La respuesta quizás reside en que no se está poniendo a debate la traducción de esos principios ideológicos en iniciativas concretas y definidas, imposibilitando la alternativa y quedándose por tanto todo a la defensiva y en el resistencialismo. Enquistados en los aspectos más moderados y suaves de la izquierda que no dan respuesta a las necesidades vitales de la clase trabajadora vasca y sus sectores más castigados. Todo ello además es aprovechado por el frente sistémico y terminará por erosionar gravemente de no producirse una ofensiva.

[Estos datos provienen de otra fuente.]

/-- A fixed-width read finds no bit in an empty buffer (R92, R93). -/
theorem readBits_of_empty {n : Nat} {s : State} (he : s.err = .ok) (hlen : s.len = 0) (hn : 1 ≤ n) :
    readBits n s = { s with err := .truncated, val := 0 } :=
  readBits_truncated he (by rw [streamEnd, hlen]; omega)

/-- Settles O59: every read and every DSPS meets an empty buffer, with `VAL` = 0 already. -/
theorem commandsAfterReset : Obligations.CommandsAfterReset := by
  rintro p m x r rfl
  refine ⟨?rdb, ?rdf, ?rdue, statResult _, statResult _, initResult _, _, exec_dsps _, ?dspsErr, ?dspsResult⟩
  case rdb => exact fun n h1 h64 => (exec_rdb h1 h64 _).trans (congrArg _ (readBits_of_empty rfl rfl h1))
  case rdf => exact congrArg Host.Outcome.next (readBits_of_empty rfl rfl le_rfl)
  case rdue => exact rdueRunsOutOfBits _ rfl (Nat.zero_le 32) fun p _ inside => absurd inside (Nat.not_lt_zero p)
  case dspsErr => exact decodeSps_err_of_short Nat.two_pos
  case dspsResult =>
    intro other
    obtain ⟨t, run, result, valid, -⟩ := truncatedHeader { State.reset with params := p, buf := m, temps := x } Nat.two_pos other
    obtain rfl := exec_dsps_next run
    exact ⟨result, valid⟩

end Sys2Proof.Machine
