-- ==== Sys2Proof/Word.lean ====
section
/-!
DEFINITION. The word types of the model and their plainest arithmetic: bytes, 16-, 32- and 64-bit words, the
512-bit vector word, and the fixed index types (ports, tiles, clusters, registers).
Sizes follow 00_scope.md R10 (registers of 32 or 64 bits), 01_architecture.md R24 (9-bit tile ID) and
05_falesk_instruction_set.md R160 (register files).
-/
namespace Sys2Proof

abbrev Byte := BitVec 8
abbrev U16 := BitVec 16
abbrev U32 := BitVec 32
abbrev U64 := BitVec 64
/-- A vector register of the tile's vector unit. -/
abbrev V512 := BitVec 512

/-- A PCIe port or a fabric port: 0 or 1. -/
abbrev Port := Fin 2
/-- A physical tile ID (R24). -/
abbrev TileId := Fin 512
/-- A global cluster number (R24). -/
abbrev ClusterId := Fin 32
/-- A global region number (R24). -/
abbrev RegionId := Fin 8
/-- A compute die number. -/
abbrev DieId := Fin 4
/-- A job slot. -/
abbrev JobSlot := Fin 16
/-- A buffer pool. -/
abbrev PoolId := Fin 8
/-- A scalar register number. -/
abbrev GReg := Fin 32
/-- A vector register number. -/
abbrev VReg := Fin 32
/-- A predicate register number. -/
abbrev PReg := Fin 8
/-- A sync object number. -/
abbrev SyncId := Fin 16

/-- The die of a tile, bits [8:7] of its ID (R24). -/
def TileId.die (t : TileId) : Nat := t.val / 128
/-- The region of a tile, bits [8:6] of its ID (R24). -/
def TileId.region (t : TileId) : Nat := t.val / 64
/-- The cluster of a tile, bits [8:4] of its ID (R24). -/
def TileId.cluster (t : TileId) : Nat := t.val / 16
/-- The slot of a tile in its cluster, bits [3:0] of its ID (R24). -/
def TileId.slot (t : TileId) : Nat := t.val % 16

/-- A number with a bit set: 1 for true, 0 for false. -/
def boolBit (b : Bool) : Nat := if b then 1 else 0

end Sys2Proof
end

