-- ==== Sys2Proof/Machine/Parts/Mem.lean ====
section
/-!
DEFINITION. State of GDDR7, the buffer pools and the context table (07_memory_buffer_pools_contexts.md).
-/
namespace Sys2Proof.Machine

/-- A buffer state entry (R260), with the mark of a lost buffer (R252). -/
structure BufState where
  owner : Nat
  alloc : Bool
  gen : Nat
  lost : Bool
deriving DecidableEq, Repr

/-- The state of a buffer after an enable: free, GEN 1 (R259, R269). -/
def BufState.fresh : BufState := ⟨0, false, 1, false⟩

/-- Who waits for a buffer (R266): the owner it asks for, and a number that names the request. -/
structure BufWait where
  owner : Nat
  tag : Nat
deriving DecidableEq, Repr

/-- A buffer pool (R260). The ring holds the handles of indices not yet taken from it since the enable, from `fresh`
up to the count, in front of the handles written back to it. -/
structure Pool where
  enabled : Bool
  ready : Bool
  count : Nat
  fresh : Nat
  ring : List Nat
  chuck : List Nat
  bufs : SMap BufState
  waiting : List BufWait
  /-- Ring reads in flight, each with the handles that will land (R260). -/
  inFlight : List (List Nat)
deriving DecidableEq, Repr

def Pool.reset : Pool :=
  { enabled := false, ready := false, count := 0, fresh := 0, ring := [], chuck := [], bufs := [],
    waiting := [], inFlight := [] }

/-- A context slot (R272): the current contents, which the context cache may hold. -/
structure CtxSlot where
  kind : Nat
  flags : Nat
  gen : Nat
  owner : Nat
  body : List Byte
deriving DecidableEq, Repr

def CtxSlot.free : CtxSlot := ⟨0, 0, 1, 0, List.replicate 240 0⟩

/-- A way of the context cache (R274). -/
structure CtxWay where
  slot : Nat
  dirty : Bool
  pinned : Bool
  /-- The unit that has it checked out. -/
  out : Option Nat
  /-- A fill is in progress. -/
  filling : Bool
deriving DecidableEq, Repr

/-- An area of GDDR7 carved for a job: base, bytes, job slot (R626). -/
structure Area where
  base : Nat
  len : Nat
  job : Nat
deriving DecidableEq, Repr

structure MemState where
  /-- The bytes of GDDR7 (01 R44). -/
  gddr : Memory
  trained : Bool
  /-- Device addresses of words with an uncorrectable error, and of words whose stored form holds one flipped bit. -/
  badWords : List Nat
  ceWords : List Nat
  /-- Corrected errors recorded by word address, and when (R251). -/
  ceSeen : SMap Nat
  /-- Channels in retraining with their trigger, and triggers that wait their turn (R254). -/
  retraining : SMap Nat
  retrainWait : SMap Nat
  /-- Failed trainings of a retraining at the present rate (R256). -/
  trainFails : SMap Nat
  /-- Channels out of service (R256). -/
  chansOut : List Nat
  pools : SMap Pool
  /-- BASE, RING_BASE and COUNT that firmware gave each pool at boot (R626). -/
  bootPools : SMap (Nat × Nat × Nat)
  ctx : SMap CtxSlot
  /-- Context cache ways, least recently checked in first. -/
  ways : List CtxWay
  /-- Check-outs that wait: slot and unit (R275). -/
  ctxWait : List (Nat × Nat)
  ctxFlushing : Bool
  /-- Dirty slots checked out when the flush began (R277). -/
  flushLater : List Nat
  /-- Areas carved for jobs (R626). -/
  areas : List Area
  /-- Next buffer-request number (the model's own field). -/
  reqTag : Nat
deriving DecidableEq, Repr

def MemState.reset : MemState :=
  { gddr := [], trained := false, badWords := [], ceWords := [], ceSeen := [], retraining := [], retrainWait := [],
    trainFails := [], chansOut := [], pools := [], bootPools := [], ctx := [], ways := [], ctxWait := [], ctxFlushing := false, flushLater := [],
    areas := [], reqTag := 0 }

end Sys2Proof.Machine
end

Una ofensiva necesaria que además puede contar con el impulso involuntario de una crisis del sistema, una ofensiva que puede generar ilusión y tensionamiento social. Estamos tan acostumbrados a la derrota y a luchar contra las cosas que parece que nos hemos olvidado que contamos con herramientas para crear y superar las limitaciones mediante la confrontación. Igual que hicieron en Marinaleda y como ha demostrado el movimiento popular vasco que es posible en muchas ocasiones. ¿Por qué en el frente institucional no es posible? ¿Por qué cuesta tanto?.

"Si la izquierda abertzale no entierra definitivamente la “socioeconomía” y no empieza a hablar de lucha de clases con todas sus consecuencias, la clase trabajadora vasca lo pagará caro."

El no impulso de una teoría socialista vasca de carácter revolucionario que partiendo de la experiencia de la lucha generada en décadas y la propia historia, cultura e idiosincracia vasca vaya dibujando el plano de la democracia socialista para Euskal Herria y que falte un diseño estratégico global de la lucha de clases derivado de ello es una rémora casi insalvable que incide en todo ello haciéndonos instalar en las limitaciones antes nombradas, en el sectorialismo,o subsidiarismo de luchas que en realidad son estratégicas y dejando por tanto el camino libre a toda clase de teorías posmodernas o modas ideológicas que se las lleva el viento. No ayuda tampoco que la organización socialista revolucionaria que debería estar lanzando estas propuestas y estudiando métodos y formas de avance para que la clase trabajadora vasca las enriquezca esté desaparecida.

Y es que en realidad, hoy más que nunca, una ofensiva en ese sentido sería uno de los arietes más temidos de cara a la liberación nacional por el capitalismo y los estados además  de ser posiblemente lo único que pueda poner a todo el pueblo detrás hacia la independencia y el socialismo.

Si la izquierda abertzale no entierra definitivamente la “socioeconomía” y no empieza a hablar de lucha de clases con todas sus consecuencias, la clase trabajadora vasca lo pagará caro. Ya lo está haciendo. Está en nuestras manos cambiar la historia. También desde la lucha institucional. Eso o seguir en el bucle infinito. ¿A qué esperamos a poner en cuestionamiento todo?. ¿Qué es lo que lo impide?.